Irgendwie war es ihm gelungen, den Ruf eines Rüpels zu erlangen, indem er sich bloß besonders geheimnisvoll verhalten hatte. Was ganz und gar nicht mysteriös war, sondern lediglich für seine Insichgekehrtheit sprach. Die Tatsache, dass sein Vater an der Lustseuche gestorben war, beherrschte immer dann Henrys Verstand, wenn in ihm der Gedanke aufstieg, seinen Samen rücksichtslos zu verteilen.

Er ließ sich in einen der luxuriösen Ledersessel des White’s sinken und winkte einen Diener zu sich herüber. Ein Glas mit starkem Alkohol war genau das, was er in diesem Moment brauchte. An diesem Abend fand der Derby-Ball statt, auf dem die Spiele des Umwerbens und des Vortäuschens von Vernarrtheit unter den Gentlemen beginnen würden.

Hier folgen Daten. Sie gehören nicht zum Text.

-- ==== Sys2Proof/Laws/Shapes.lean ====
section
/-! SUPPORT. From what an instruction's effect does to the state, the shape of the whole instruction. -/

namespace Sys2Proof.Machine

/-- What an effect leaves alone that only writes registers and flags. -/
structure Effect (s t : State) (f : Flags) : Prop where
  flags : t.flags = f
  mem : t.mem = s.mem
  control : SameControl s t
  device : NoDevice s t
  itstate : t.itstate = s.itstate

/-- A sequential instruction whose effect writes one register completes as `WritesRegister` says. -/
theorem writesRegister_sequential {s t : State} {act : State → Result} {d : Reg} {v : Word} {f : Flags} (h : Runs 2 s)
    (ha : act s = .next t) (hd : d.val < 15) (hx : t.x d = v) (hr : ∀ q : Reg, q ≠ d → t.x q = s.x q) (e : Effect s t f) :
    WritesRegister s d v f (sequential none act s) := by
  refine ⟨finished s t, by rw [sequential_runs h, ha]; rfl, ?_, ?_, ?_, ?_, ?_, ?_, ?_⟩
  · rw [finished_x s t hd, hx]
  · simp [e.flags]
  · intro q hq hqd
    rw [finished_x s t hq]
    exact hr q (by simpa using hqd)
  · intro a; simp [State.byteAt, e.mem]
  · exact finished_control e.control
  · exact ⟨by simp [e.device.1], by simp [e.device.2]⟩
  · exact finished_advances e.itstate

/-- A sequential instruction whose effect writes only flags completes as `WritesFlags` says. -/
theorem writesFlags_sequential {s t : State} {act : State → Result} {f : Flags} (h : Runs 2 s)
    (ha : act s = .next t) (hr : ∀ q : Reg, t.x q = s.x q) (e : Effect s t f) : WritesFlags s f (sequential none act s) := by
  refine ⟨finished s t, by rw [sequential_runs h, ha]; rfl, ?_, ?_, ?_, ?_, ?_, ?_⟩
  · simp [e.flags]
  · intro q hq _
    rw [finished_x s t hq]
    exact hr q
  · intro a; simp [State.byteAt, e.mem]
  · exact finished_control e.control
  · exact ⟨by simp [e.device.1], by simp [e.device.2]⟩
  · exact finished_advances e.itstate

theorem putSum_effect (s : State) (d : LoReg) (r : Sum) : Effect s (s.putSum d r) (outsideBlock s (Flags.ofSum r)) := by
  constructor
  · rw [State.putSum_flags]; rfl
  · simp
  · constructor <;> simp
  · exact ⟨by simp, by simp⟩
  · simp

theorem putNZ_effect (s : State) (d : LoReg) (v : Word) : Effect s (s.putNZ d v) (outsideBlock s (s.flags.setNZ v)) := by
  constructor
  · rw [State.putNZ_flags]; rfl
  · simp
  · constructor <;> simp
  · exact ⟨by simp, by simp⟩
  · simp

theorem putShifted_effect (s : State) (d : LoReg) (r : Shifted) :
    Effect s (s.putShifted d r) (outsideBlock s (s.flags.setNZC r)) := by
  constructor
  · rw [State.putShifted_flags]; rfl
  · simp
  · constructor <;> simp
  · exact ⟨by simp, by simp⟩
  · simp

theorem setX_effect (s : State) (d : Reg) (v : Word) : Effect s (s.setX d v) s.flags := by
  constructor
  · simp
  · simp
  · constructor <;> simp
  · exact ⟨by simp, by simp⟩
  · simp

theorem writeFlags_effect (s : State) (f : Flags) : Effect s (s.writeFlags f) f := by
  constructor
  · simp
  · simp
  · constructor <;> simp
  · exact ⟨by simp, by simp⟩
  · simp

theorem noEffect (s : State) : Effect s s s.flags := ⟨rfl, rfl, SameControl.refl s, ⟨rfl, rfl⟩, rfl⟩

/-- The shape of the instructions that write a sum. -/
theorem putSum_writes {s : State} (h : Runs 2 s) (d : LoReg) (r : State → Sum) :
    WritesRegister s (lo d) (r s).result (outsideBlock s (Flags.ofSum (r s))) (sequential none (fun s => .next (s.putSum d (r s))) s) :=
  writesRegister_sequential h rfl (lo_lt d) (by simp) (fun _ hq => State.x_putSum_other s d _ hq) (putSum_effect s d _)

/-- The shape of the instructions that write a result, N and Z. -/
theorem putNZ_writes {s : State} (h : Runs 2 s) (d : LoReg) (v : State → Word) :
    WritesRegister s (lo d) (v s) (outsideBlock s (s.flags.setNZ (v s))) (sequential none (fun s => .next (s.putNZ d (v s))) s) :=
  writesRegister_sequential h rfl (lo_lt d) (by simp) (fun _ hq => State.x_putNZ_other s d _ hq) (putNZ_effect s d _)

/-- The shape of the instructions that write a shifted value. -/
theorem putShifted_writes {s : State} (h : Runs 2 s) (d : LoReg) (r : State → Shifted) :
    WritesRegister s (lo d) (r s).result (outsideBlock s (s.flags.setNZC (r s)))
      (sequential none (fun s => .next (s.putShifted d (r s))) s) :=
  writesRegister_sequential h rfl (lo_lt d) (by simp) (fun _ hq => State.x_putShifted_other s d _ hq) (putShifted_effect s d _)

/-- The shape of the instructions that write a register and no flag. -/
theorem setX_writes {s : State} (h : Runs 2 s) {d : Reg} (hd : d.val < 15) (v : State → Word) :
    WritesRegister s d (v s) s.flags (sequential none (fun s => .next (s.setX d (v s))) s) :=
  writesRegister_sequential h rfl hd (State.x_setX_same s _ hd) (fun _ hq => State.x_setX_other s _ hq) (setX_effect s d _)

/-- The shape of the compares. -/
theorem writeFlags_writes {s : State} (h : Runs 2 s) (f : State → Flags) :
    WritesFlags s (f s) (sequential none (fun s => .next (s.writeFlags (f s))) s) :=
  writesFlags_sequential h rfl (fun _ => by simp) (writeFlags_effect s _)

/-- The shape of an instruction that only advances. -/
theorem nothing_writes {s : State} (h : Runs 2 s) : WritesFlags s s.flags (sequential none (fun s => .next s) s) :=
  writesFlags_sequential h rfl (fun _ => rfl) (noEffect s)

theorem msb_eq_getLsbD (v : Word) : v.msb = v.getLsbD 31 := by simp [BitVec.msb_eq_getLsbD_last]

end Sys2Proof.Machine
end

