-- ==== Sys2Proof/Laws/Step.lean ====
section
/-! SUPPORT. What one step can do when it completes, and what the environment can make of one that stops. -/

namespace Sys2Proof.Machine

/-- A stop becomes a next state exactly where the environment gives one, under the parameters of before and with the next step index. -/
theorem resumeAt_next {env : EnvResume} {s t : State} {stop : Stop} {o : Result} (ho : o ≠ .next t) :
    resumeAt env s stop o = .next t ↔
      ∃ u, env stop (carriedState s stop) = some u ∧ t = { u with params := s.params, stepIndex := s.stepIndex + 1 } := by
  unfold resumeAt
  cases env stop (carriedState s stop) <;> simp [ho, eq_comm]

theorem runDecoded_next {d : Decoded} {s t : State} :
    runDecoded d s = .next t ↔ ∃ i v, d = .instr i ∧ exec i s = .next v ∧ t = v.nextStep := by
  cases d with
  | instr i =>
    rw [runDecoded, andThen_next]
    exact ⟨fun ⟨v, h, e⟩ => ⟨i, v, rfl, h, (Host.Outcome.next.inj e).symm⟩,
      fun ⟨_, v, hd, h, e⟩ => ⟨v, (Decoded.instr.inj hd) ▸ h, congrArg Host.Outcome.next e.symm⟩⟩
  | _ => simp [runDecoded, raise, raiseUnpredictable]

/-- Everything a completed step has done: it began in Thumb state, took no interrupt, fetched halfwords that decode to an instruction, and
that instruction completed. -/
theorem stepUnder_next {irq : IrqOracle} {s t : State} :
    stepUnder irq neverResumes s = .next t ↔
      s.t = .thumb ∧ (s.beginStep (irq s.stepIndex)).interruptTaken = none ∧
        ∃ hw1 hw2 u i v, fetchInstr (s.beginStep (irq s.stepIndex)) = .ok (hw1, hw2, u) ∧
          decode s.params.arch hw1 hw2 = .instr i ∧ exec i u = .next v ∧ t = v.nextStep := by
  unfold stepUnder cycle
  rw [resumeUnder_neverResumes]
  cases s.t with
  | arm => simp [leaveThumb]
  | thumb =>
    cases (s.beginStep (irq s.stepIndex)).interruptTaken with
    | some k => simp [raise]
    | none =>
      simp only [fetchAndRun, true_and]
      cases fetchInstr (s.beginStep (irq s.stepIndex)) with
      | error f => simp [raise]
      | ok p =>
        obtain ⟨hw1, hw2, u⟩ := p
        simp only [runDecoded_next, State.beginStep_params]
        constructor
        · rintro ⟨i, v, h1, h2, h3⟩
          exact ⟨hw1, hw2, u, i, v, rfl, h1, h2, h3⟩
        · rintro ⟨a, b, c, i, v, h0, h1, h2, h3⟩
          cases h0
          exact ⟨i, v, h1, h2, h3⟩

theorem step_eq (s : State) : step s = stepUnder s.params.irqOracle neverResumes s := rfl

end Sys2Proof.Machine
end

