theorem test_decode_branch :
    ([(0b1011_0_0_1_1_10001_101, .cbz 5 0b110001), (0b1011_1_0_0_1_10001_101, .cbnz 5 0b010001),
      (0b1101_1101_10000001, .bCond 13 0x81), (0b11100_10000000001, .b 0x401),
      (0b10111111_0001_0101, .it 1 5)] : List (Half × Instr)).all codes = true := by decide +kernel

theorem test_decode_extend_reverse :
    ([(0b10110010_00_110_011, .sxth 3 6), (0b10110010_01_110_011, .sxtb 3 6), (0b10110010_10_110_011, .uxth 3 6),
      (0b10110010_11_110_011, .uxtb 3 6), (0b10111010_00_110_011, .rev 3 6), (0b10111010_01_110_011, .rev16 3 6),
      (0b10111010_11_110_011, .revsh 3 6)] : List (Half × Instr)).all codes = true := by decide +kernel

theorem test_decode_state_hint_stop :
    ([(0b10110110_0101_0_000, .setend .little), (0b10110110_0101_1_000, .setend .big),
      (0b10110110_011_0_0_1_0_1, .cpsie true false true), (0b10110110_011_1_0_0_1_0, .cpsid false true false),
      (0b10111110_10000001, .bkpt 0x81), (0b10111111_0000_0000, .nop), (0b10111111_0001_0000, .yield),
      (0b10111111_0010_0000, .wfe), (0b10111111_0011_0000, .wfi), (0b10111111_0100_0000, .sev),
      (0b10111111_0101_0000, .hint 5), (0b11011110_10000001, .udf 0x81),
      (0b11011111_10000001, .svc 0x81)] : List (Half × Instr)).all codes = true := by decide +kernel

theorem test_decode_long_branch :
    decode .v7 0b11110_1_1111111111 0b11_1_1_1_11111111110 = .instr (.bl 0xFFFFFE) ∧
      encode (.bl 0xFFFFFE) = [0b11110_1_1111111111, 0b11_1_1_1_11111111110] ∧
      decode .v7 0b11110_0_0000000101 0b11_0_0_1_0000000011_0 = .instr (.blxLabel 0x201403) ∧
      encode (.blxLabel 0x201403) = [0b11110_0_0000000101, 0b11_0_0_1_0000000011_0] := by decide +kernel

theorem test_decode_rejects :
    decode .v7 0xBA80 0 = .undefined 0xBA80 ∧ decode .v7 0x4701 0 = .bxShouldBeZero ∧
      decode .v7 0xE800 0 = .notOnCard 0xE800 0 ∧ decode .v6 0xE800 0 = .unpairedHalf ∧
      decode .v7 0xF000 0xE801 = .undefinedPair 0xF000 0xE801 ∧ decode .v6 0xF3FF 0xD7FF = .unpairedHalf ∧
      decode .v5T 0xB208 0 = .undefined 0xB208 := by decide +kernel

theorem test_table_words :
    decodeTableWord 16 0x1888 = some (.addsReg 0 1 2) ∧ decodeTableWord 32 0xF000F802 = some (.bl 2) ∧
      decodeTableWord 32 0xF802F000 = some (.bl 2) := by decide +kernel

/-! ## One step of each instruction -/

/-- The result is a next state that passes the test. -/
def gives (o : Result) (p : State → Bool) : Bool :=
  match o with
  | .next t => p t
  | .fault _ => false
  | .refused _ => false

/-- The result is this fault. -/
def faults (o : Result) (f : Fault) : Bool :=
  match o with
  | .next _ => false
  | .fault g => g == f
  | .refused _ => false

theorem gives_next {o : Result} {p : State → Bool} (h : gives o p = true) : ∃ t, o = .next t ∧ p t = true := by
  cases o with
  | next t => exact ⟨t, rfl, h⟩
  | fault f => cases h
  | refused r => cases h

/-- Flags written as NZCV. -/
def nzcv (f : BitVec 4) : Flags := ⟨f.getLsbD 3, f.getLsbD 2, f.getLsbD 1, f.getLsbD 0⟩

/-- The reset state, at 0x8000 on V7, with registers, flags and bytes of memory given. -/
def start (rs : List (Reg × Word)) (f : BitVec 4) (bytes : List (Nat × Byte)) : State :=
  let s := rs.foldl (fun s p => s.setX p.1 p.2) State.reset
  { s with flags := nzcv f, mem := bytes.foldl (fun m p => m.write p.1 p.2) [] }

/-- The same at another version. -/
def onArch (a : Arch) (s : State) : State := { s with params := { s.params with arch := a } }

/-- The bytes of section 2.5 of the vectors. -/
def table : List (Nat × Byte) :=
  [(0x20000000, 0x11), (0x20000001, 0x22), (0x20000002, 0x33), (0x20000003, 0x44), (0x20000004, 0x55), (0x20000005, 0x66),
   (0x20000006, 0x77), (0x20000007, 0x88), (0x20000008, 0x99), (0x20000009, 0xAA), (0x2000000A, 0xBB), (0x2000000B, 0xCC)]

/-- A register result, the flags after, and the pc after. -/
def regTest (i : Instr) (rs : List (Reg × Word)) (f : BitVec 4) (d : Reg) (v : Word) (g : BitVec 4) : Bool :=
  gives (exec i (start rs f [])) (fun t => t.x d == v && t.flags == nzcv g && t.pc == 0x8002)

/-- The pc and LR after a branch, in Thumb state. -/
def pcTest (i : Instr) (s : State) (pc : Word) (lr : Word) : Bool :=
  gives (exec i s) (fun t => t.pc == pc && t.x LR == lr && t.t == .thumb)

/-- The result is `LeftThumbState(target)`, and the state it carries passes the test. -/
def leaves (o : Result) (target : Word) (p : State → Bool) : Bool :=
  match o with
  | .refused (.leftThumbState v t) => v == target && p t
  | _ => false

/-- Consecutive bytes of memory. -/
def bytesAt (t : State) (a : Nat) (bs : List Byte) : Bool :=
  (List.range bs.length).all (fun i => t.byteAt (a + i) == bs.getD i 0)

theorem test_movs_imm_zero : regTest (.movsImm 0 0) [(0, 5)] 0b1011 0 0 0b0111 = true := by decide +kernel

theorem test_movs_imm_flags : regTest (.movsImm 3 255) [] 0b1100 3 0xFF 0b0000 = true := by decide +kernel

theorem test_movs_reg : regTest (.movsReg 1 2) [(2, 0x80000000)] 0b0111 1 0x80000000 0b1011 = true := by decide +kernel

theorem test_mov_hi_no_flags : regTest (.movHi 0 9) [(0, 3)] 0b0000 0 0 0b0000 = true := by decide +kernel

theorem test_mov_reads_pc : regTest (.movHi 0 15) [] 0b0000 0 0x8004 0b0000 = true := by decide +kernel

theorem test_adds_imm3_wraps : regTest (.addsImm3 0 1 7) [(1, 0xFFFFFFFC)] 0b0000 0 3 0b0010 = true := by decide +kernel

theorem test_adds_reg_overflow :
    regTest (.addsReg 0 1 2) [(1, 0x7FFFFFFF), (2, 1)] 0b0000 0 0x80000000 0b1001 = true := by decide +kernel

theorem test_adds_reg_carry_and_overflow :
    regTest (.addsReg 0 1 2) [(1, 0x80000000), (2, 0x80000000)] 0b0000 0 0 0b0111 = true := by decide +kernel

theorem test_adds_imm8_zero : regTest (.addsImm8 0 255) [(0, 0xFFFFFF01)] 0b0000 0 0 0b0110 = true := by decide +kernel

theorem test_adcs_carry_in :
    regTest (.adcs 0 1) [(0, 0xFFFFFFFF), (1, 0xFFFFFFFF)] 0b0010 0 0xFFFFFFFF 0b1010 = true := by decide +kernel

theorem test_adcs_no_carry_in : regTest (.adcs 0 1) [(0, 1), (1, 2)] 0b0000 0 3 0b0000 = true := by decide +kernel

theorem test_add_hi_keeps_flags : regTest (.addHi 0 8) [(0, 1), (8, 0xFFFFFFFF)] 0b1001 0 0 0b1001 = true := by decide +kernel

theorem test_add_hi_pc_operand : regTest (.addHi 0 15) [(0, 0x10)] 0b0000 0 0x8014 0b0000 = true := by decide +kernel

theorem test_add_sp : regTest (.addSp 127) [(13, 0x20001000)] 0b0000 13 0x200011FC 0b0000 = true := by decide +kernel

theorem test_add_rd_sp : regTest (.addRdSp 0 255) [(13, 0x20001000)] 0b0000 0 0x200013FC 0b0000 = true := by decide +kernel

theorem test_adr : regTest (.adr 0 1) [] 0b0000 0 0x8008 0b0000 = true := by decide +kernel

theorem test_adr_aligns :
    gives (exec (.adr 0 1) { start [] 0 [] with pc := 0x8002 }) (fun t => t.x 0 == 0x8008) = true := by decide +kernel

theorem test_subs_reg_borrow : regTest (.subsReg 0 1 2) [(1, 3), (2, 5)] 0b0000 0 0xFFFFFFFE 0b1000 = true := by decide +kernel

theorem test_subs_reg_overflow :
    regTest (.subsReg 0 1 2) [(1, 0x80000000), (2, 1)] 0b0000 0 0x7FFFFFFF 0b0011 = true := by decide +kernel

theorem test_subs_imm3 : regTest (.subsImm3 0 1 1) [(1, 0)] 0b0000 0 0xFFFFFFFF 0b1000 = true := by decide +kernel

theorem test_subs_imm8 : regTest (.subsImm8 0 1) [(0, 1)] 0b0000 0 0 0b0110 = true := by decide +kernel

theorem test_sbcs_borrow_in : regTest (.sbcs 0 1) [(0, 5), (1, 3)] 0b0000 0 1 0b0010 = true := by decide +kernel

theorem test_sbcs_overflow : regTest (.sbcs 0 1) [(0, 0x80000000), (1, 0)] 0b0000 0 0x7FFFFFFF 0b0011 = true := by decide +kernel

theorem test_sub_sp : regTest (.subSp 2) [(13, 0x20001000)] 0b0000 13 0x20000FF8 0b0000 = true := by decide +kernel

theorem test_rsbs_most_negative : regTest (.rsbs 0 1) [(1, 0x80000000)] 0b0000 0 0x80000000 0b1001 = true := by decide +kernel

theorem test_rsbs_zero : regTest (.rsbs 0 1) [(1, 0)] 0b0000 0 0 0b0110 = true := by decide +kernel

theorem test_muls_keeps_cv :
    regTest (.muls 0 1) [(0, 0x9ABCDEF0), (1, 0x12345678)] 0b0011 0 0x242D2080 0b0011 = true := by decide +kernel

theorem test_muls_same_register :
    faults (exec (.muls 0 0) (onArch .v5T (start [] 0 []))) (.unpredictable .mulsSameBeforeV6) = true := by decide +kernel

theorem test_cmp_lo_overflow :
    regTest (.cmpLo 0 1) [(0, 0x7FFFFFFF), (1, 0xFFFFFFFF)] 0b0000 0 0x7FFFFFFF 0b1001 = true := by decide +kernel

theorem test_cmp_lo_sets_flags_in_block : gives (exec (.cmpLo 0 1) { start [(0, 1), (1, 2)] 0b0100 [] with itstate := 0x08 })
      (fun t => t.flags == nzcv 0b1000 && t.itstate == 0) = true := by decide +kernel

theorem test_cmp_hi : regTest (.cmpHi 8 1) [(8, 1), (1, 2)] 0b0000 8 1 0b1000 = true := by decide +kernel

theorem test_cmp_hi_two_lo : faults (exec (.cmpHi 0 1) (start [] 0 [])) (.unpredictable .cmpHiTwoLo) = true := by decide +kernel

theorem test_cmp_imm : regTest (.cmpImm 0 1) [(0, 0)] 0b0000 0 0 0b1000 = true := by decide +kernel

theorem test_cmn : regTest (.cmn 0 1) [(0, 0x7FFFFFFF), (1, 1)] 0b0000 0 0x7FFFFFFF 0b1001 = true := by decide +kernel

theorem test_ands : regTest (.ands 0 1) [(0, 0xF0F0F0F0), (1, 0x0FF00FF0)] 0b0011 0 0x00F000F0 0b0011 = true := by decide +kernel

theorem test_eors : regTest (.eors 0 1) [(0, 0xFFFF0000), (1, 0xFFFF0000)] 0b1011 0 0 0b0111 = true := by decide +kernel

theorem test_orrs : regTest (.orrs 0 1) [(0, 0x80000000), (1, 1)] 0b0100 0 0x80000001 0b1000 = true := by decide +kernel

theorem test_bics : regTest (.bics 0 1) [(0, 0xFFFFFFFF), (1, 0x0000FFFF)] 0b0000 0 0xFFFF0000 0b1000 = true := by decide +kernel

theorem test_mvns : regTest (.mvns 0 1) [(1, 0xFFFFFFFF)] 0b1011 0 0 0b0111 = true := by decide +kernel

theorem test_tst : regTest (.tst 0 1) [(0, 0x80000001), (1, 0x80000000)] 0b0111 0 0x80000001 0b1011 = true := by decide +kernel

theorem test_lsls_imm : regTest (.lslsImm 0 1 31) [(1, 0x80000001)] 0b0011 0 0x80000000 0b1001 = true := by decide +kernel

theorem test_lsls_imm_carry : regTest (.lslsImm 0 1 4) [(1, 0x12345678)] 0b0000 0 0x23456780 0b0010 = true := by decide +kernel

theorem test_lsrs_imm_32 : regTest (.lsrsImm 0 1 0) [(1, 0x80000001)] 0b0000 0 0 0b0110 = true := by decide +kernel

theorem test_lsrs_imm : regTest (.lsrsImm 0 1 4) [(1, 0x12345678)] 0b0000 0 0x01234567 0b0010 = true := by decide +kernel

theorem test_asrs_imm_32 : regTest (.asrsImm 0 1 0) [(1, 0x80000001)] 0b0000 0 0xFFFFFFFF 0b1010 = true := by decide +kernel

theorem test_asrs_imm : regTest (.asrsImm 0 1 1) [(1, 0x80000001)] 0b0000 0 0xC0000000 0b1010 = true := by decide +kernel

theorem test_lsls_reg_32 : regTest (.lslsReg 0 1) [(0, 0x80000001), (1, 32)] 0b0000 0 0 0b0110 = true := by decide +kernel

theorem test_lsls_reg_256 :
    regTest (.lslsReg 0 1) [(0, 0x80000001), (1, 256)] 0b0000 0 0x80000001 0b1000 = true := by decide +kernel

theorem test_lsrs_reg_32 : regTest (.lsrsReg 0 1) [(0, 0x80000001), (1, 0x120)] 0b0000 0 0 0b0110 = true := by decide +kernel

theorem test_lsrs_reg_0 : regTest (.lsrsReg 0 1) [(0, 0x80000001), (1, 0)] 0b0010 0 0x80000001 0b1010 = true := by decide +kernel

theorem test_asrs_reg_31 : regTest (.asrsReg 0 1) [(0, 0x80000001), (1, 31)] 0b0000 0 0xFFFFFFFF 0b1000 = true := by decide +kernel

theorem test_asrs_reg_255 :
    regTest (.asrsReg 0 1) [(0, 0x80000001), (1, 255)] 0b0000 0 0xFFFFFFFF 0b1010 = true := by decide +kernel

theorem test_rors_reg_32 : regTest (.rorsReg 0 1) [(0, 0x80000001), (1, 32)] 0b0000 0 0x80000001 0b1010 = true := by decide +kernel

theorem test_rors_reg_36 : regTest (.rorsReg 0 1) [(0, 0x12345678), (1, 36)] 0b0000 0 0x81234567 0b1010 = true := by decide +kernel

theorem test_sxth : regTest (.sxth 0 1) [(1, 0x12348000)] 0b0000 0 0xFFFF8000 0b0000 = true := by decide +kernel

theorem test_sxtb : regTest (.sxtb 0 1) [(1, 0x12345680)] 0b0000 0 0xFFFFFF80 0b0000 = true := by decide +kernel

theorem test_uxth : regTest (.uxth 0 1) [(1, 0x1234FFFF)] 0b0000 0 0xFFFF 0b0000 = true := by decide +kernel

theorem test_uxtb : regTest (.uxtb 0 1) [(1, 0x123456FF)] 0b0000 0 0xFF 0b0000 = true := by decide +kernel

theorem test_rev : regTest (.rev 0 1) [(1, 0x11223344)] 0b0000 0 0x44332211 0b0000 = true := by decide +kernel

theorem test_rev16 : regTest (.rev16 0 1) [(1, 0x11223344)] 0b0000 0 0x22114433 0b0000 = true := by decide +kernel

theorem test_revsh_negative : regTest (.revsh 0 1) [(1, 0x11223380)] 0b0000 0 0xFFFF8033 0b0000 = true := by decide +kernel

theorem test_revsh_positive : regTest (.revsh 0 1) [(1, 0x1122807F)] 0b0000 0 0x00007F80 0b0000 = true := by decide +kernel

theorem test_ldr_imm :
    gives (exec (.ldrImm 0 1 31) (start [(1, 0x1FFFFF88)] 0 table)) (fun t => t.x 0 == 0x88776655) = true := by decide +kernel

theorem test_ldr_imm_big_endian :
    gives (exec (.ldrImm 0 1 1) { start [(1, 0x20000000)] 0 table with e := .big })
      (fun t => t.x 0 == 0x55667788) = true := by decide +kernel

theorem test_ldrh_imm :
    gives (exec (.ldrhImm 0 1 1) (start [(1, 0x20000004)] 0 table)) (fun t => t.x 0 == 0x8877) = true := by decide +kernel

theorem test_ldrh_imm_big_endian :
    gives (exec (.ldrhImm 0 1 1) { start [(1, 0x20000004)] 0 table with e := .big })
      (fun t => t.x 0 == 0x7788) = true := by decide +kernel

theorem test_ldrb_imm :
    gives (exec (.ldrbImm 0 1 3) (start [(1, 0x20000004)] 0 table)) (fun t => t.x 0 == 0x88) = true := by decide +kernel

theorem test_ldr_reg_wraps :
    gives (exec (.ldrReg 0 1 2) (start [(1, 0x20000010), (2, 0xFFFFFFF8)] 0 table))
      (fun t => t.x 0 == 0xCCBBAA99) = true := by decide +kernel

theorem test_ldrh_reg :
    gives (exec (.ldrhReg 0 1 2) (start [(1, 0x20000000), (2, 6)] 0 table)) (fun t => t.x 0 == 0x8877) = true := by decide +kernel

theorem test_ldrsh_reg_negative :
    gives (exec (.ldrshReg 0 1 2) (start [(1, 0x20000000), (2, 6)] 0 table))
      (fun t => t.x 0 == 0xFFFF8877) = true := by decide +kernel

theorem test_ldrsh_reg_positive :
    gives (exec (.ldrshReg 0 1 2) (start [(1, 0x20000000), (2, 0)] 0 table)) (fun t => t.x 0 == 0x2211) = true := by decide +kernel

Er würde all die Kraft der bernsteinfarbenen Flüssigkeit in seiner Hand benötigen, die er bekommen konnte. Letzten Endes war an flüssigem Mut nichts falsch.

***

Sophie tat einen tiefen, beruhigenden Atemzug und legte ihre Hand in die von Lord Kemsley, der ihr beim Ausstieg aus der Kutsche behilflich war. An diesem Abend fand der Ball des Dukes und der Duchess of Derby statt. Es war nicht der erste Ball, den sie in diesem Jahr besuchte, doch alle, die in der Gesellschaft eine Rolle spielten, wurden dort vermutet. Eine besonders ausgewählte Einladungsliste, und sie war dankbar, dass sie dazugehörte. Nicht dass sie behaupten konnte, aus eigenem Verdienst eingeladen worden zu sein. Sie musste Harlow, Lord Kemsley und ihren Verbindungen für diese Ehre danken.

Sie betraten das beachtliche georgianische Herrenhaus am Berkeley Square und warteten wie einige andere Anwesende darauf, die Gastgeber zu begrüßen, bevor sie weiter in den Ballsaal vordrangen.

Sophie schaute flüchtig an ihrem edlen Kleid von Madame Laurent hinab. Die Robe war ihr am Nachmittag gebracht worden, und es war das hübscheste Kleid, das sie je besessen, geschweige denn getragen hatte. Es war hellgelb, und im Kerzenschein schimmerte es leicht golden. Das dunkelgrüne Geflecht, das sich über das Mieder zog, und die kurzen Ärmel trugen nur noch mehr zu seiner Schönheit bei.

Ihre Cousine Harlow war zu süß und lieb zu ihr, und Sophie würde für immer in ihrer Schuld stehen dafür, dass sie ihr eine Saison ermöglichte.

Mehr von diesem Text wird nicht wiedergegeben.